- _Task description_
Below are some records; output all of them exactly as they read.
▼▼▼
-- ==== Sys2Proof/Machine/Step.lean ====
section
/-! DEFINITION. One step: the command at the front of the queue, or the part left to itself. -/

namespace Sys2Proof.Machine

open Sys2Proof

/-- Take the command at the front of the queue and run it on the state with the queue's rest; on an empty queue the part is
left to itself. -/
def step (s : State) : Host.Outcome State Fault Refusal :=
  match s.pending with
  | [] => s.idle
  | command :: rest => exec command { s with pending := rest }

/-- The state with the command that a table word spells put at the front of its queue; the table gives no row any bits, so
no word spells one and the state is unchanged. -/
def State.withFetchWord (s : State) (nbits w : Nat) : State :=
  match decodeTableWord nbits w with
  | some command => { s with pending := command :: s.pending }
  | none => s

end Sys2Proof.Machine
end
▲▲▲
- _Solution for this problem_
-- ==== Sys2Proof/Machine/Step.lean ====
section
/-! DEFINITION. One step: the command at the front of the queue, or the part left to itself. -/

namespace Sys2Proof.Machine

open Sys2Proof

/-- Take the command at the front of the queue and run it on the state with the queue's rest; on an empty queue the part is
left to itself. -/
def step (s : State) : Host.Outcome State Fault Refusal :=
  match s.pending with
  | [] => s.idle
  | command :: rest => exec command { s with pending := rest }

/-- The state with the command that a table word spells put at the front of its queue; the table gives no row any bits, so
no word spells one and the state is unchanged. -/
def State.withFetchWord (s : State) (nbits w : Nat) : State :=
  match decodeTableWord nbits w with
  | some command => { s with pending := command :: s.pending }
  | none => s

end Sys2Proof.Machine
end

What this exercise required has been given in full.